-- Material for this task follows --
def st42 : State :=
  (
    (
      { withUp (run) [3] with
        gn := { running := true, frame := 17 },
        pow := {
          off := false, demandAt := some 1,
          demands := [
            (
              3,
              {
                unsettled := false, period := 7, gseq := 4, tokens := 100, count := 1, demand := 9, need := 5,
                sumH := 0, sumBase := 0 })] } } : State).wr powPage offControl 1).wr powPage 0x104 700

def st43 : State :=
  { run with gn := { running := true, master := true, frame := 5 } }

def st44 : State :=
  { (run0 fun x => { x with cc := [(1, { base := 1 })] }) with steps := { rollTo := true } }

def st45 : State :=
  ({ run with gn := { running := true, upstream := some 3 } } : State).setHold 3

def st46 : State :=
  ({ run with map := [(1023, { tile := 0, st := 3 })] } : State).wr sparePage 0x100 1023

def st47 : State :=
  { run with
    mg := {
      sessions := [{ sid := 9, slot := 15, role := 0, key := [1,2,3], ctr := some 4 }],
      keys := [(3, { key := List.replicate 32 7, roles := 7 })] } }

def st48 : State :=
  { run with
    mg := {
      sessions := [{ sid := 9, slot := 15, role := 1, key := [1,2,3], ctr := some 4 }],
      keys := [(3, { key := List.replicate 32 7, roles := 7 })] } }

def st49 : State :=
  (
    run0 fun x => (
      (
        x.setVreg 1 (List.replicate 32 0x7F800001 ++ List.replicate 32 0x80000000)
      ).setVreg 2 ((List.range 64).map fun n => BitVec.ofNat 32 (n % 2 * 2^31))).setVreg 3 (List.replicate 64 0))

/-! ## States and operands that meet the hypotheses of each statement, clause by clause -/

theorem witness_StepRunsFrontCommand : ∃ (s : State) (c : Instr) (rest : List Instr),
    s.pending = c :: rest :=
  ⟨{ svc with pending := [.brownOut, .holdEnd] }, .brownOut, [.holdEnd], by decide +kernel⟩

theorem witness_IdleStepTicks :
    (∃ (s : State),
      s.pending = [] ∧ s.pow.off = true) ∧
    (∃ (s : State),
      s.pending = [] ∧ s.pow.off = false) :=
  ⟨⟨State.reset, by decide +kernel⟩,
    ⟨{ run with now := 7 }, by decide +kernel⟩⟩

theorem witness_StepsStaySettled : ∃ (s : State) (t : State),
    s.settled ∧ step s = .next t :=
  ⟨{ (run) with pending := [.brownOut] }, nextOf (step { (run) with pending := [.brownOut] }), ⟨rfl, rfl, rfl⟩,
   isNext_spec (by decide +kernel)⟩

theorem witness_CommandsAnswerAndKeepTheQueue : ∃ (s : State) (t : State) (c : Instr) (rest : List Instr),
    step s = .next t ∧ s.pending = c :: rest :=
  ⟨{ (run) with pending := [.brownOut, .holdEnd] }, nextOf (step { (run) with pending := [.brownOut, .holdEnd] }),
   .brownOut, [.holdEnd], isNext_spec (by decide +kernel), by decide +kernel⟩

theorem witness_OnlyPowerOnLeavesOff : ∃ (s : State) (t : State) (c : Instr),
    (∀ e, c ≠ .powerOn e) ∧ (∀ b, c ≠ .recoveryBundle b) ∧ exec c s = .next t ∧ s.pow.off = true :=
  ⟨State.reset, nextOf (exec .brownOut State.reset), .brownOut, nofun, nofun, isNext_spec (by decide +kernel),
   by decide +kernel⟩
-- Material for this task concluded --
From the records above, copy out the line with "role := 0, key", the line with "role := 1, key", and every line between them, word for word.

      sessions := [{ sid := 9, slot := 15, role := 0, key := [1,2,3], ctr := some 4 }],
      keys := [(3, { key := List.replicate 32 7, roles := 7 })] } }

def st48 : State :=
  { run with
    mg := {
      sessions := [{ sid := 9, slot := 15, role := 1, key := [1,2,3], ctr := some 4 }],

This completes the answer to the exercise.